"""
Inference Module for Fine-Tuned SQL Model
Loads from: Local checkpoint OR Hugging Face Hub
"""

import os
import torch
from transformers import AutoModelForCausalLM, AutoTokenizer
from dotenv import load_dotenv

load_dotenv()

# =============================================================================
# CONFIGURATION
# =============================================================================

# Hugging Face Model ID (set in .env or Streamlit secrets)
HF_MODEL_ID = os.getenv("HF_MODEL_ID", None)

# Local paths
LOCAL_MODEL_DIR = "outputs/finetuning/checkpoints/final"
BASE_MODEL = "TinyLlama/TinyLlama-1.1B-Chat-v1.0"

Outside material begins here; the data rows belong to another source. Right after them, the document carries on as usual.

-- ==== Sys2Proof/Machine/State.lean ====
section
/-!
DEFINITION. The state of the block (spec 10_state.md, summary in its section 8), what passes in and out of it (inputs
R27, events R28, requests 44_host.md R163), the state after a power-on (70_reset_and_hazards.md R180), and the reasons a
step could stop. All of it is plain data.
-/

namespace Sys2Proof.Machine

/-! ## Why a step stops -/

/-- The faults that stop the machine: there are none, so this type has no constructor and no meaning can raise one.
No transaction raises an exception (R170), and the one contract slip the spec calls a fault sets the sticky mark
`State.romIndexInSpecialMode` while the session goes on (R172). Safe: nothing the spec gives an effect to stops here. -/
inductive Fault
deriving DecidableEq, Repr

/-- The refusals. -/
inductive Refusal where
  /-- Raised by an arm of `exec` whose instruction has no meaning yet; no arm does. Safe: the run ends there. -/
  | notModelled (mnemonic : String)
deriving DecidableEq, Repr

/-! ## Inputs, events, host calls -/

/-- The external inputs a transaction samples (R27). Each is free: nothing here constrains a value (R164, R166). -/
structure Inputs where
  /-- `in.joyPresent`: a joystick is active in the device registry. -/
  joyPresent : Bool
  /-- `in.joyLine`: the joystick's line state. -/
  joyLine : Byte
  /-- `in.keyRow[0..7]`: the keyboard half-row line states. -/
  keyRow : Vector Byte 8
  /-- `in.tapeActive`: tape playback is active. -/
  tapeActive : Bool
  /-- `in.earSample`: the tape device's answer for the ear bit at `cycle` (R166, R189). -/
  earSample : Bool
  /-- `in.cycle`: the CPU's cycle count after the `Notify` of this transaction (R121). -/
  cycle : Nat
  /-- `in.frameCycle`: the timing position handed to `FlushBorderBuffer` (R144). -/
  frameCycle : Nat
deriving DecidableEq, Repr

/-- The output events (R28). -/
inductive Event where
  /-- To bus contention (R121, R141). -/
  | notify (port : Port)
  /-- To the video collaborator (R144). -/
  | flushBorderBuffer (frameCycle : Nat)
  /-- To the audio / tape output (R145). -/
  | buzzer (ear : Bool)
  /-- To the audio collaborator (R146). -/
  | soundSelect (index : BitVec 4)
  /-- To the audio collaborator (R147). -/
  | soundWrite (index : BitVec 4) (value : Byte)
  /-- To the CPU's cycle counter (R148). -/
  | cyclePenalty (cycles : Nat)
deriving DecidableEq, Repr

/-- The flat snapshot record of R160. The host hands records over as numbers, so that one with a field outside its
width exists and can be refused (R161). -/
structure SnapshotRecord where
  ramBank : Nat
  romLow : Nat
  romHigh : Nat
  shadowScreenSelected : Nat
  pagingPermanentlyDisabled : Nat
  specialPagingMode : Nat
  pagingConfiguration : Nat
  diskMotorOn : Nat
  printerStrobe : Nat
  lastUlaOutByte : Nat
deriving DecidableEq, Repr

/-- The accessors of the memory and video collaborators (R29, R106 to R110). -/
inductive Accessor where
  | currentRamPageIndex
  | currentRomPageIndex
  | isShadowScreenSelected
  | isSpecialPagingMode
  | currentPagingConfiguration
  | diskMotorOn
  | printerStrobe
deriving DecidableEq, Repr

/-- What the host may do between transactions (44_host.md R160, R161, R165, R163). -/
inductive HostCall where
  | snapshotGet
  | snapshotSet (record : SnapshotRecord)
  | clearInputRead
  | ask (accessor : Accessor)
deriving DecidableEq, Repr

/-- One thing asked of the block: a transaction with the inputs sampled for it (R6), or a host call. -/
inductive Request where
  | transaction (word : TxWord) (inputs : Inputs)
  | host (call : HostCall)
deriving DecidableEq, Repr

/-- What the last step returned to its caller. -/
inductive Reply where
  /-- Nothing: a write, a reset, a call that returns nothing, or an idle step. -/
  | none
  /-- The byte of a `ReadPort` (R6). -/
  | byte (v : Byte)
  /-- The record of a `SnapshotGet` (R160). -/
  | snapshot (record : SnapshotRecord)
  /-- The `SnapshotSet` was refused; the state is unchanged and this records the refusal (R161). -/
  | restoreRefused
  /-- `CurrentRamPageIndex()` (R106). -/
  | ramPage (index : BitVec 3)
  /-- `CurrentRomPageIndex()` (R107). -/
  | romPage (index : BitVec 2)
  /-- `CurrentPagingConfiguration()` (R109). -/
  | configuration (index : BitVec 2)
  /-- A Boolean accessor (R108 to R110). -/
  | flag (b : Bool)
deriving DecidableEq, Repr

/-! ## State -/

/-- PagingState, owned by the Paging Controller (10_state.md section 2). -/
structure PagingState where
  /-- R11. -/
  ramBank : BitVec 3
  /-- R12. -/
  romLow : BitVec 1
  /-- R13. -/
  romHigh : BitVec 1
  /-- R15. -/
  shadowScreenSelected : Bool
  /-- The lock (R16). -/
  pagingPermanentlyDisabled : Bool
  /-- R17. -/
  specialPagingMode : Bool
  /-- R18. -/
  pagingConfiguration : BitVec 2
  /-- R19. -/
  diskMotorOn : Bool
  /-- R20. -/
  printerStrobe : Bool
deriving DecidableEq, Repr

/-- The whole state: the spec's fields, then the model's own four, which carry what R6 passes into and out of a
step (log entries 1 to 4). -/
structure State where
  /-- PagingState (R11 to R20). -/
  paging : PagingState
  /-- The UlaOutputLatch (R21). -/
  lastUlaOut : Byte
  /-- The "last input was read" flag (R23). -/
  inputRead : Bool
  /-- The sound device's selected register index (R24). -/
  soundSel : BitVec 4
  /-- The sound-register file (R25). -/
  soundReg : Vector Byte 16
  /-- The sticky fault mark `RomIndexInSpecialMode` (R172). -/
  romIndexInSpecialMode : Bool
  /-- The model's own: the inputs sampled for the transaction being run (R27). -/
  inputs : Inputs
  /-- The model's own: what the last step returned. -/
  reply : Reply
  /-- The model's own: the events of the last step, in order (R28). -/
  events : List Event
  /-- The model's own: what the CPU and the host have asked for and the block has not yet done, oldest first. -/
  pending : List Request
deriving DecidableEq, Repr

/-! ## Reset -/

/-- PagingState at power-on: all flags false, all selectors 0 (R180). -/
def PagingState.reset : PagingState where
  ramBank := 0
  romLow := 0
  romHigh := 0
  shadowScreenSelected := false
  pagingPermanentlyDisabled := false
  specialPagingMode := false
  pagingConfiguration := 0
  diskMotorOn := false
  printerStrobe := false

/-- The lines before any transaction: no key line low, no joystick, no tape, counts 0. DESIGN CHOICE (log entry 3):
the spec leaves every input free, and no meaning reads these before a transaction brings its own. -/
def Inputs.quiet : Inputs where
  joyPresent := false
  joyLine := 0xFF
  keyRow := Vector.replicate 8 0xFF
  tapeActive := false
  earSample := false
  cycle := 0
  frameCycle := 0

/-- The machine right after a power-on (R180), with nothing asked of it yet. -/
def State.reset : State where
  paging := PagingState.reset
  lastUlaOut := 0x00
  inputRead := false
  soundSel := 0
  soundReg := Vector.replicate 16 0x00
  romIndexInSpecialMode := false
  inputs := Inputs.quiet
  reply := .none
  events := []
  pending := []

end Sys2Proof.Machine
end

# =============================================================================
# SQL GENERATOR CLASS
# =============================================================================

class SQLGenerator:
    """SQL Generation using fine-tuned model."""
    
    def __init__(self):
        """Load the fine-tuned model from local or HuggingFace."""
        self.device = "cuda" if torch.cuda.is_available() else "cpu"
        print(f"Device: {self.device}")
        
        load_path = self._get_model_path()
        
        # Load tokenizer and model with memory optimization
        print(f"Loading model from: {load_path}")
        self.tokenizer = AutoTokenizer.from_pretrained(load_path)
        
        # Memory-efficient loading for cloud deployment
        self.model = AutoModelForCausalLM.from_pretrained(
            load_path,
            torch_dtype=torch.float32,  # Use float32 for CPU
            device_map=None,  # Don't use device_map on CPU
            low_cpu_mem_usage=True,  # Reduce memory during loading
            trust_remote_code=True
        )
        
        # Move to device after loading
        self.model = self.model.to(self.device)
        
        self.tokenizer.pad_token = self.tokenizer.eos_token
        print("✓ Model loaded!")
    
    def _get_model_path(self):
        """Determine where to load model from."""
        
        # Check for required model files (not just folder existence)
        required_files = ['config.json', 'tokenizer.json', 'tokenizer_config.json']
        
        # Priority 1: Local checkpoint with actual model files
        if os.path.exists(LOCAL_MODEL_DIR):
            local_files = os.listdir(LOCAL_MODEL_DIR) if os.path.isdir(LOCAL_MODEL_DIR) else []
            has_model_files = any(f in local_files for f in required_files) or any(f.endswith('.safetensors') or f.endswith('.bin') for f in local_files)
            
            if has_model_files:
                print(f"📁 Found local model checkpoint: {LOCAL_MODEL_DIR}")
                return LOCAL_MODEL_DIR
            else:
                print(f"⚠️ Local folder exists but no model files found")
        
        # Priority 2: Download from HuggingFace Hub
        if HF_MODEL_ID:
            print(f"☁️ Downloading model from HuggingFace: {HF_MODEL_ID}")
            return HF_MODEL_ID
        
        # Priority 3: Base model fallback
        print("⚠️ No fine-tuned model found, using base model")
        return BASE_MODEL
    
    def generate(self, question, context="", max_tokens=128):
        """Generate SQL from question."""
        
        # Build prompt
        if context:
            prompt = f"""{context}

### Question:
{question}

### SQL:"""
        else:
            prompt = f"""### Question:
{question}

### SQL:"""
        
        # Tokenize
        inputs = self.tokenizer(
            prompt,
            return_tensors="pt",
            truncation=True,
            max_length=512
        ).to(self.device)
        
        # Generate
        with torch.no_grad():
            outputs = self.model.generate(
                **inputs,
                max_new_tokens=max_tokens,
                temperature=0.1,
                do_sample=True,
                top_p=0.95,
                pad_token_id=self.tokenizer.eos_token_id
            )
        
        # Decode
        generated = self.tokenizer.decode(outputs[0], skip_special_tokens=True)
        
        # Extract SQL
        sql = generated[len(prompt):].strip()
        if "###" in sql:
            sql = sql.split("###")[0].strip()
        
        return sql

# =============================================================================
# STANDALONE FUNCTION
# =============================================================================

_generator = None

def generate_sql(question, context=""):
    """Standalone SQL generation."""
    global _generator
    if _generator is None:
        _generator = SQLGenerator()
    return _generator.generate(question, context)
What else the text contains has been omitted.